As allReduce() but writes result back to the input data tensor.

Parameters
  • graph: The replicated graph the input tensor belongs to.

  • data: The replicated tensor to reduce.

  • op: The reduction operator (for example, poplar::Operation::ADD).

  • prog: The program sequence to add operations to.

  • group: The subset of replicas for the collective operation.

  • debugContext: Optional debug context

  • options: See above.

void allReduceInPlace(poplar::Graph &graph, poplar::Tensor &data, popops::Operation op, poplar::program::Sequence &prog, const CommGroup &group, const poplar::DebugContext &debugContext = {}, const poplar::OptionFlags &options = {})

Deprecated:
Parameters
  • graph: The replicated graph the input tensor belongs to.

  • data: The replicated tensor to reduce.

  • op: The reduction operator (for example, poplar::Operation::ADD).

  • prog: The program sequence to add operations to.

  • group: The subset of replicas for the collective operation.

  • debugContext: Optional debug context

  • options: See above. deprecated Use gcl::allReduceInPlace with popops::CollectiveOperator instead

void allReduceInPlace(poplar::Graph &graph, poplar::Tensor &data, popops::CollectiveOperator op, poplar::program::Sequence &prog, const poplar::DebugContext &debugContext = {}, const poplar::OptionFlags &options = {})

As allReduceInPlace() without group arg (for all replicas).

Parameters
  • graph: The replicated graph the input tensor belongs to.

  • data: The replicated tensor to reduce.

  • op: The reduction operator (for example, poplar::Operation::ADD).

  • prog: The program sequence to add operations to.

  • debugContext: Optional debug context

  • options: See above.

void allReduceInPlace(poplar::Graph &graph, poplar::Tensor &data, popops::Operation op, poplar::program::Sequence &prog, const poplar::DebugContext &debugContext = {}, const poplar::OptionFlags &options = {})

Deprecated:
Parameters
  • graph: The replicated graph the input tensor belongs to.

  • data: The replicated tensor to reduce.

  • op: The reduction operator (for example, poplar::Operation::ADD).

  • prog: The program sequence to add operations to.

  • debugContext: Optional debug context

  • options: See above. deprecated Use gcl::allReduceInPlace with popops::CollectiveOperator instead

poplar::Tensor reduceScatter(poplar::Graph &graph, const poplar::Tensor &data, popops::CollectiveOperator op, poplar::program::Sequence &prog, const CommGroup &group, const poplar::DebugContext &debugContext = {}, const poplar::OptionFlags &options = {})

Reduce the replicated rank-1 tensor toReduce with the result scattered across the replicas.

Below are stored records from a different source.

-- ==== Sys2Proof/Tests/Slice0.lean ====
section
/-! SUPPORT. Tests against spec/95_test_vectors.md and the encodings of spec/30_encoding.md, and for every statement of
Certificates/Slice0/Obligations.lean that has hypotheses a concrete state and operands that meet them. -/

namespace Sys2Proof.Tests

open Sys2Proof.Machine Sys2Proof.Claims

/-! ## Helpers -/

/-- The next state, if there is one. -/
def next? (o : Host.Outcome State Fault Refusal) : Option State :=
  match o with
  | .next t => some t
  | .fault _ => none
  | .refused _ => none

/-- Why a request was refused, if it was. -/
def refused? (o : Host.Outcome State Fault Refusal) : Option Refusal :=
  match o with
  | .next _ => none
  | .fault _ => none
  | .refused r => some r

/-- The machine after reset, with these requests and write data offered, on a chip that finishes at once. -/
def offering (reqs : List ReqWord) (wdata : List Byte) : State :=
  { State.reset with requests := reqs, wdata := wdata, pace := .prompt }

/-- The same, with the literal reading of the contract. -/
def literally (s : State) : State := { s with params := { s.params with outOfContract := .literal } }

/-- The same, with a limit on polls. -/
def bounded (lim : Nat) (s : State) : State := { s with params := { s.params with pollLimit := some lim } }

/-- The same, with a busy chip that never finishes. -/
def hung (s : State) : State := { s with pace := .never, chip := { s.chip with wip := true } }

/-- The same, with a busy chip that finishes before every fourth step. -/
def slowly (s : State) : State := { s with pace := .every 3, chip := { s.chip with wip := true } }

/-- A busy block: `op` in state `q`, the bytes of `sent` exchanged. -/
def midway (q : Seq) (c : Code) (sent : List Byte) : State :=
  { State.reset with
    seq := q, op := c, btSelect := q.selected, frame := sent.map fun b => { tx := b, rx := none }, pace := .prompt }

/-- The end of a poll that read `st`. -/
def polled (c : Code) (st : Byte) : State :=
  { midway .pDes c [] with frame := [{ tx := 0x05#8, rx := none }, { tx := 0x00#8, rx := some st }], srShadow := st }

/-- A chip that takes a program or erase. -/
def readyChip (cells : Mem) : Chip := { mem := cells, wel := true, wip := false }

/-- A WRITE of 11 22 33 44 at 0x0000FE (V27) after its first data byte: 0xFF is the next address, one byte of the chunk left. -/
def writing : State :=
  { midway .cWr codeWrite [0x02#8, 0x00#8, 0x00#8, 0xFE#8, 0x11#8] with
    curAddr := 0x0000FF#24, remaining := 3#24, chunk := 1#9, chip := readyChip [], wdata := [0x22#8, 0x33#8, 0x44#8] }

/-- A WRITE with its write-enable frame closed, its chunk loaded, about to select the chip. -/
def commanding : State :=
  { midway .cSel codeWrite [] with curAddr := 0x0000FE#24, remaining := 4#24, chunk := 2#9, chip := readyChip [] }

/-- A one-byte WRITE whose page program is about to be closed (V43). -/
def closing : State :=
  { midway .cDes codeWrite [0x02#8, 0x00#8, 0x00#8, 0x10#8, 0x5A#8] with
    curAddr := 0x000011#24, chip := readyChip [] }

/-- A READ of the last byte of the array, its header sent (V18). -/
def reading : State :=
  { midway .cRd codeRead [0x03#8, 0x1F#8, 0xFF#8, 0xFF#8] with
    curAddr := 0x1FFFFF#24, remaining := 1#24, chip := { mem := [(0x1FFFFF, 0x5A#8)], wel := false, wip := false } }

/-! ## Well-formedness: each check refuses an ill-formed term -/

theorem test_wf_pp : Instr.wellFormed .reference (.pp 0x0001FE#24 [0x11#8, 0x22#8]) = true := by decide
theorem test_wf_pp_empty : Instr.wellFormed .reference (.pp 0x0001FE#24 []) = false := by decide
theorem test_wf_pp_crosses_page : Instr.wellFormed .reference (.pp 0x0001FE#24 [1#8, 2#8, 3#8]) = false := by decide
theorem test_wf_pp_outside : Instr.wellFormed .reference (.pp 0x200000#24 [1#8]) = false := by decide
theorem test_wf_readData_outside : Instr.wellFormed .reference (.readData 0x1FFFFF#24 2) = false := by decide
theorem test_wf_se_outside : Instr.wellFormed .reference (.se 0x200000#24) = false := by decide
/-- spec/95 §2.4 -/
theorem test_wf_readReq_outside : Instr.wellFormed .reference (.readReq 0x1FFFFF#24 2#24) = false ∧
    Instr.wellFormed .reference (.readReq 0x200000#24 0#24) = false ∧
    Instr.wellFormed .reference (.readReq 0xFFFFFF#24 1#24) = false := by decide
/-- spec/95 §2.5, V35 -/
theorem test_wf_writeReq : Instr.wellFormed .reference (.writeReq 0x1FFEFF#24 257#24) = true ∧
    Instr.wellFormed .reference (.writeReq 0x1FFFFF#24 2#24) = false := by decide
theorem test_wf_eraseSectorReq_outside : Instr.wellFormed .reference (.eraseSectorReq 0x200000#24 0#24) = false := by decide
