-- ==== Sys2Proof/Machine/State.lean ====
section
/-! DEFINITION. The state of one station, block by block as the manual gives them (manual, 3), with the queue of
commands that wait, the reasons a step can stop, and the state after power-on reset. -/

namespace Sys2Proof.Machine

open Sys2Proof

/-! ### Link controller (R127 to R140) -/

/-- A composed frame in a transmit slot. `forReplaced` is used by the PROPOSE slot only: the frame was made for a
request that has since been replaced in the pending-request latch (R22). -/
structure Ready where
  frame       : Frame
  forReplaced : Bool
deriving DecidableEq, Repr

/-- What the queued place of a slot holds: a frame with its content, or a BEAT filled under this number, whose body is
composed at its first start (R129, R136, R145). -/
inductive Queued where
  | ready (r : Ready)
  | beatDue (number : TxnNumber)
deriving DecidableEq, Repr

/-- One transmit slot (R136): queued place, sending place, rejection count, purge mark. -/
structure Slot where
  queued     : Option Queued
  sending    : Option Ready
  rejections : Nat
  purgeMark  : Bool
deriving DecidableEq, Repr

/-- An empty slot (R140). -/
def Slot.blank : Slot := { queued := none, sending := none, rejections := 0, purgeMark := false }

/-- The link controller. Slots are indexed by class, 0 to 7 (R130). The link rate is the loaded image's. -/
structure Link where
  integrated    : Bool
  slots         : Table 8 Slot
  receiveErrors : Nat
deriving DecidableEq, Repr

/-- The link controller after any reset (R140). -/
def Link.blank : Link := { integrated := false, slots := Vector.replicate 8 Slot.blank, receiveErrors := 0 }

/-! ### Agreement engine (R1 to R19, R34 to R37) -/

/-- Outcomes of a transaction (R14). `opened` is OPEN, `accepted` is ACCEPTED-in-progress. -/
inductive TxnOutcome where
  | opened
  | accepted
  | completed
  | declined
  | deferred
  | noQuorum
  | aborted
  | superseded
  | forcedDone
deriving DecidableEq, Repr

/-- Opening causes (R4). -/
inductive OpeningCause where
  | propose
  | wake
  | fault
  | forcedPropose
  | peerRestart
deriving DecidableEq, Repr

/-- Outcome causes, in the order of the codes 1 to 14 of R164. -/
inductive Cause where
  | propose
  | wakeOpening
  | fault
  | forcedPropose
  | peerRestart
  | mute
  | wakeAbort
  | timeout
  | noQuorum
  | inhibit
  | lockout
  | faultPending
  | noImage
  | refreshPending
deriving DecidableEq, Repr

/-- The transaction record (R4). Done-sets and stage times are indexed from stage 1 at place 0. -/
structure Record where
  number        : TxnNumber
  kind          : Kind
  forced        : Bool
  imageBacked   : Bool
  originator    : StationId
  openingCause  : OpeningCause
  wakeSource    : Option (StationId × Fin 8)
  participants  : StationSet
  consent       : StationSet
  votes         : Table 8 (Option Answer)
  outcome       : TxnOutcome
  outcomeCause  : Option Cause
  abortCause    : Option AbortReason
  forward       : Table 12 StationSet
  unwind        : Table 12 StationSet
  committed     : Bool
  unwindTop     : Option Nat
  missing       : StationSet
  faults        : List (FaultCode × StationId)
  faultOverflow : Nat
  openedAt      : Time
  acceptedAt    : Option Time
  committedAt   : Option Time
  stageTimes    : Table 12 (Option Time)
  closedAt      : Option Time
deriving DecidableEq, Repr

/-- One entry of the outcome history (R18). -/
structure HistoryEntry where
  number     : TxnNumber
  kind       : Kind
  forced     : Bool
  outcome    : TxnOutcome
  cause      : Option Cause
  originator : StationId
  wakeSource : Option (StationId × Fin 8)
  missing    : StationSet
  duration   : Time
  deferred   : Nat
  isNew      : Bool
deriving DecidableEq, Repr

/-- The agreement engine. `believed = none` is UNKNOWN (R1); `number = none` is absent (R3); `record = none` is the
empty record (R5); the history is newest first (R18). -/
structure Agreement where
  phase         : Phase
  believed      : Option SystemState
  restImage     : Bool
  number        : Option TxnNumber
  record        : Option Record
  history       : List HistoryEntry
  lateProposals : Nat
  streaks       : PerProposal Nat
  voteWindow    : Timer
  voteGuard     : Timer
deriving DecidableEq, Repr

/-- The agreement engine after power-on reset (R19). -/
def Agreement.blank : Agreement where
  phase := .loading
  believed := none
  restImage := false
  number := none
  record := none
  history := []
  lateProposals := 0
  streaks := ⟨0, 0, 0, 0⟩
  voteWindow := none
  voteGuard := none
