/-- A CENSUS is delivered (R8, R146). -/
def deliverCensus (sender : StationId) (sig : Signature) (cause : ResetCause) (s : State) : State :=
  if !s.onLink then s
  else
    let f : Frame := { sender := sender, number := 0, body := .census sig cause }
    let s := ownDelivered f (s.ownSending f) s
    restartSupersedes sender (if sender = s.me then s else takeCensus sender sig cause s)

/-! ### Lost and rejected attempts (R133, R135, R139) -/

/-- What the owner of a kind tests once its frame may have left the slot (R22, R124). -/
def afterReturn (k : FrameKind) (s : State) : State :=
  match k with
  | .propose => testPropose s
  | .wake => testAnnounce s
  | _ => s

/-- LINK_FAULT in MUTE(BARRED): the cause becomes LINK_FAULT and the slots are emptied (R139). -/
def muteLinkFault (s : State) : State :=
  emptySlots (s.withPresence { s.presence with muteCause := .linkFault, barredRetry := none, retryHeld := false })

/-- The eighth rejection of one frame: LINK_FAULT is latched SEVERE with no FAULT requested, and the station enters MUTE
(R135). -/
def linkFault (s : State) : State :=
  let s := latchFault .linkFault noTarget .severe s
  if s.agreement.phase == .mute then muteLinkFault s else enterMute .linkFault s

/-- The frame in a kind's sending place is rejected (R135, R137). The eighth rejection is LINK_FAULT also where the frame
carries a purge mark; it is then dropped with every other frame, and its owner is not told (the model's choice, log 55). -/
def rejectSending (k : FrameKind) (s : State) : State :=
  let n := (s.slot k).rejections + 1
  if 8 ≤ n then linkFault s else afterReturn k (returnFrame k n s)

/-- A rejected frame: this station counts its own finding, and a sender counts the rejection (R134, R135). -/
def rejectFrame (rx : Reception) (s : State) : State :=
  if !s.onLink then s
  else
    let s := judgeReception rx s
    match s.sendingKind with
    | some k => rejectSending k s
    | none => s

/-- The arbitration value of the frame in a kind's sending place. -/
def State.sendingValue (s : State) (k : FrameKind) : Nat := k.class.val * 8 + s.me.val

/-- Arbitration goes on with this value: a station sending a value that loses to it returns its frame (R133, R137). -/
def loseArbitration (winner : BitVec 6) (s : State) : State :=
  match s.sendingKind with
  | some k =>
    if losesTo (s.sendingValue k) winner then afterReturn k (returnFrame k (s.slot k).rejections s) else s
  | none => s

end Sys2Proof.Machine
end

For an input of shape [numElements] mapped to a single IPU per replica, the output will have shape [ceil(numElements / replicationFactor)]. If replicationFactor does not evenly divide numElements, the result is zero-padded. For instance:

  • Before:

    • Replica0: toReduce[x0, y0, z0]

    • Replica1: toReduce[x1, y1, z1]

  • After:

    • Replica0: result[op(x0, x1), op(y0, y1)]

    • Replica1: result[op(z0, z1), 0]

For an input of shape [numElementsIPU0 + numElementsIPU1 + …] mapped to multiple IPUs per replica, the output will have shape: [ceil(numElementsIPU0 / replicationFactor) + ceil(numElementsIPU1 / replicationFactor) + …] with the result grouped per IPU. If replicationFactor does not evenly divide the number of elements on an IPU, the result is zero-padded per IPU. For instance:

  • Before:

    • Replica0: toReduce[x0, y0, z0, w0]

    • Replica1: toReduce[x1, y1, z1, w1]

    • Replica2: toReduce[x2, y2, z2, w2]

    • Replica3: toReduce[x3, y3, z3, w3]

    • Mapping: toReduce[IPU0, IPU0, IPU0, IPU1]

  • After:

    • Replica0: result[op(x0, x1, x2, x3), op(w0, w1, w2, w3)]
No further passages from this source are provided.